**Task details**
Nothing outside the range is wanted. Repeat exactly the lines below from the one with "exact ⟨hp, hone⟩" through the one with "hslots, if_neg hl]⟩".

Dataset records
○ ○ ○ ○

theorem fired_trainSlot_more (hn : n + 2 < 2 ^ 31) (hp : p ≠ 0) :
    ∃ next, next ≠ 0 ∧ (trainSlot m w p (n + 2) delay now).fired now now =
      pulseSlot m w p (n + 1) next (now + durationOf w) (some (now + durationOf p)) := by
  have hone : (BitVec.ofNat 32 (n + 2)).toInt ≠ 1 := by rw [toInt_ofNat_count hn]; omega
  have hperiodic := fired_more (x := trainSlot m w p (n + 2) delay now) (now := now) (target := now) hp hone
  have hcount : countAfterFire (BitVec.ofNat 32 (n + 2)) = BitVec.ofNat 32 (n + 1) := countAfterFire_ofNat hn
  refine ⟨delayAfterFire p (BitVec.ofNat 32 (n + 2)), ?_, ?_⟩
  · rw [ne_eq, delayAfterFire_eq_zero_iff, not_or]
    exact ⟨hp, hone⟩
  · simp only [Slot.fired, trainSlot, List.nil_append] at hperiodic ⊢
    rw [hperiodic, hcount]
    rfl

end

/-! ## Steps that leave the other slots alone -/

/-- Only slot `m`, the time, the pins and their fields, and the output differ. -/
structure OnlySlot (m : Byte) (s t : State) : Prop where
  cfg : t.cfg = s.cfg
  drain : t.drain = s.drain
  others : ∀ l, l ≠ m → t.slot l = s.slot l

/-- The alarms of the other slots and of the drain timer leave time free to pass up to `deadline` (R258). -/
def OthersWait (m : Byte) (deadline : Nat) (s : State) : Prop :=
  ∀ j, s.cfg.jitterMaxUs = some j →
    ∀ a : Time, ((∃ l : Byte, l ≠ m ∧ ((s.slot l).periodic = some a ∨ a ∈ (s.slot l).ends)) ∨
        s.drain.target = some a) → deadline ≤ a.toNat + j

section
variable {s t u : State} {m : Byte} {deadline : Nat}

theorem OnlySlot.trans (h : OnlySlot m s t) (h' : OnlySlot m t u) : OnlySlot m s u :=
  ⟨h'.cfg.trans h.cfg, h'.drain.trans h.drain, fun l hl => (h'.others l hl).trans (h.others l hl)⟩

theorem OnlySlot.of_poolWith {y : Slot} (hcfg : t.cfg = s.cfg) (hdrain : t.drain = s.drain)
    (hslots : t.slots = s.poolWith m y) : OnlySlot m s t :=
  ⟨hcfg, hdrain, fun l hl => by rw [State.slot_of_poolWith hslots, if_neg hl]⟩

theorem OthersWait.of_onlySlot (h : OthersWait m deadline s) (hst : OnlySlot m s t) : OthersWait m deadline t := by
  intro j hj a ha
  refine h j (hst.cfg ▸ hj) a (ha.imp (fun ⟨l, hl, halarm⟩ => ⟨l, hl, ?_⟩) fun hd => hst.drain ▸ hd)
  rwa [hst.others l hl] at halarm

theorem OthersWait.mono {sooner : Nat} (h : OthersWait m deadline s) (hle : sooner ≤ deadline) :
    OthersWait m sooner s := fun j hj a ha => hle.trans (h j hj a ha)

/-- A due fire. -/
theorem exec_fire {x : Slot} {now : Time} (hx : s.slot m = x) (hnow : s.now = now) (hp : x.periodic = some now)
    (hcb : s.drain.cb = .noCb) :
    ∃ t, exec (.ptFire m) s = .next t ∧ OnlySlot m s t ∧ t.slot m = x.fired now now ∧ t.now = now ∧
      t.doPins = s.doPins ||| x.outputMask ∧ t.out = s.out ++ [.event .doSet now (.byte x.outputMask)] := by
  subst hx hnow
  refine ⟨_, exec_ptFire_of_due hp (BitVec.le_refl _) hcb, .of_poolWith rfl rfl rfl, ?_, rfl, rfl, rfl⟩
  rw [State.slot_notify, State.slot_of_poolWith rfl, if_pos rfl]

○ ○ ○ ○

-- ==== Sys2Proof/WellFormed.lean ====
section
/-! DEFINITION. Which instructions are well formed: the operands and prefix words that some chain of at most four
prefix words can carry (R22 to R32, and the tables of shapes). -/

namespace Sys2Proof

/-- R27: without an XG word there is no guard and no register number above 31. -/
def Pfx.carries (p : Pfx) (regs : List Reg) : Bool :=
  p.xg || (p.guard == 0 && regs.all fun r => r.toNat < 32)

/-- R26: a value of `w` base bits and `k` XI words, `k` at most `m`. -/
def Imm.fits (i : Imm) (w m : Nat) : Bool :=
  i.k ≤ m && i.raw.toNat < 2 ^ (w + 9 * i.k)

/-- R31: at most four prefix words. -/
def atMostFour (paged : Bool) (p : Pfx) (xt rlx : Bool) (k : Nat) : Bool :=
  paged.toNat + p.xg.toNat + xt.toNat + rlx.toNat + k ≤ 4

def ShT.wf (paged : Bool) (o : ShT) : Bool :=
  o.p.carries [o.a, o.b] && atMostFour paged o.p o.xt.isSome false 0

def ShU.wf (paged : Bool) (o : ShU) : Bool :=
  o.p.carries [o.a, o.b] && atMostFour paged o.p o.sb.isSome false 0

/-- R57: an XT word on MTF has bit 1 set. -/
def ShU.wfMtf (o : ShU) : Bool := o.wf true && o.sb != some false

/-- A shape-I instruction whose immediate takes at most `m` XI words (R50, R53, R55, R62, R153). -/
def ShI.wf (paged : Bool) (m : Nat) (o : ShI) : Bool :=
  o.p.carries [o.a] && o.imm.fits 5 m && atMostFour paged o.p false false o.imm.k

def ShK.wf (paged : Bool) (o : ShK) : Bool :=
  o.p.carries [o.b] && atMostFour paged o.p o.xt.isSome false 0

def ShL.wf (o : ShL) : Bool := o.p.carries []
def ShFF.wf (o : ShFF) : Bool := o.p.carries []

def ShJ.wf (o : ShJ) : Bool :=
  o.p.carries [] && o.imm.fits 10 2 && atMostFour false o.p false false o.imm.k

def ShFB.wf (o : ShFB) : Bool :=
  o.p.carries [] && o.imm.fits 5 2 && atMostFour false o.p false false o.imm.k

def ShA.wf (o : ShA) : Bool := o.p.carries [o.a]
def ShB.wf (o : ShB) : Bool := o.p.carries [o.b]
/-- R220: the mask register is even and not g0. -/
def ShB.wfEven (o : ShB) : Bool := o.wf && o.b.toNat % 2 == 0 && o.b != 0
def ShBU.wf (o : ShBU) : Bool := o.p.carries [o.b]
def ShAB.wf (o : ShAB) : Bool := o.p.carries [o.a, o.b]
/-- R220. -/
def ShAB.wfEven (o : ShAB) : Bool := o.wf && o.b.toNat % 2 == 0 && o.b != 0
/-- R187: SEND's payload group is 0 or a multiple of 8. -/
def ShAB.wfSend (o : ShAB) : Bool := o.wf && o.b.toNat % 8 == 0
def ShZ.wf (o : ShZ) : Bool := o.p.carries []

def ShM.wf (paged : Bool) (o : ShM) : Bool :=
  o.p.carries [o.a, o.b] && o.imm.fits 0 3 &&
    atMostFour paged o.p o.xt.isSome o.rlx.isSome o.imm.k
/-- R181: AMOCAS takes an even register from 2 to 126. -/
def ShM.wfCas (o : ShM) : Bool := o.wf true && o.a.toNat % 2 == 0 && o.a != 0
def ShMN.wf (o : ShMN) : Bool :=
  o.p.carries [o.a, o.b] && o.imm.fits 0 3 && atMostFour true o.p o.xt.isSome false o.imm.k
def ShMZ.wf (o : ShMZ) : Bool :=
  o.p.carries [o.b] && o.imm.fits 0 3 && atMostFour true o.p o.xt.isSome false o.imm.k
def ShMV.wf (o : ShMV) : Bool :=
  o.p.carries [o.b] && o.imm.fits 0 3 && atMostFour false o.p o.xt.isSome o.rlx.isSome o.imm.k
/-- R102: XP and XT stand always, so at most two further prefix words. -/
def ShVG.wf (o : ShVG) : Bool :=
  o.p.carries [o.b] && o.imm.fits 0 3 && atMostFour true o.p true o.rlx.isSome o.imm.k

○ ○ ○ ○

**Solution to this task**
    exact ⟨hp, hone⟩
  · simp only [Slot.fired, trainSlot, List.nil_append] at hperiodic ⊢
    rw [hperiodic, hcount]
    rfl

end

/-! ## Steps that leave the other slots alone -/

/-- Only slot `m`, the time, the pins and their fields, and the output differ. -/
structure OnlySlot (m : Byte) (s t : State) : Prop where
  cfg : t.cfg = s.cfg
  drain : t.drain = s.drain
  others : ∀ l, l ≠ m → t.slot l = s.slot l

/-- The alarms of the other slots and of the drain timer leave time free to pass up to `deadline` (R258). -/
def OthersWait (m : Byte) (deadline : Nat) (s : State) : Prop :=
  ∀ j, s.cfg.jitterMaxUs = some j →
    ∀ a : Time, ((∃ l : Byte, l ≠ m ∧ ((s.slot l).periodic = some a ∨ a ∈ (s.slot l).ends)) ∨
        s.drain.target = some a) → deadline ≤ a.toNat + j

section
variable {s t u : State} {m : Byte} {deadline : Nat}

theorem OnlySlot.trans (h : OnlySlot m s t) (h' : OnlySlot m t u) : OnlySlot m s u :=
  ⟨h'.cfg.trans h.cfg, h'.drain.trans h.drain, fun l hl => (h'.others l hl).trans (h.others l hl)⟩

theorem OnlySlot.of_poolWith {y : Slot} (hcfg : t.cfg = s.cfg) (hdrain : t.drain = s.drain)
    (hslots : t.slots = s.poolWith m y) : OnlySlot m s t :=
  ⟨hcfg, hdrain, fun l hl => by rw [State.slot_of_poolWith hslots, if_neg hl]⟩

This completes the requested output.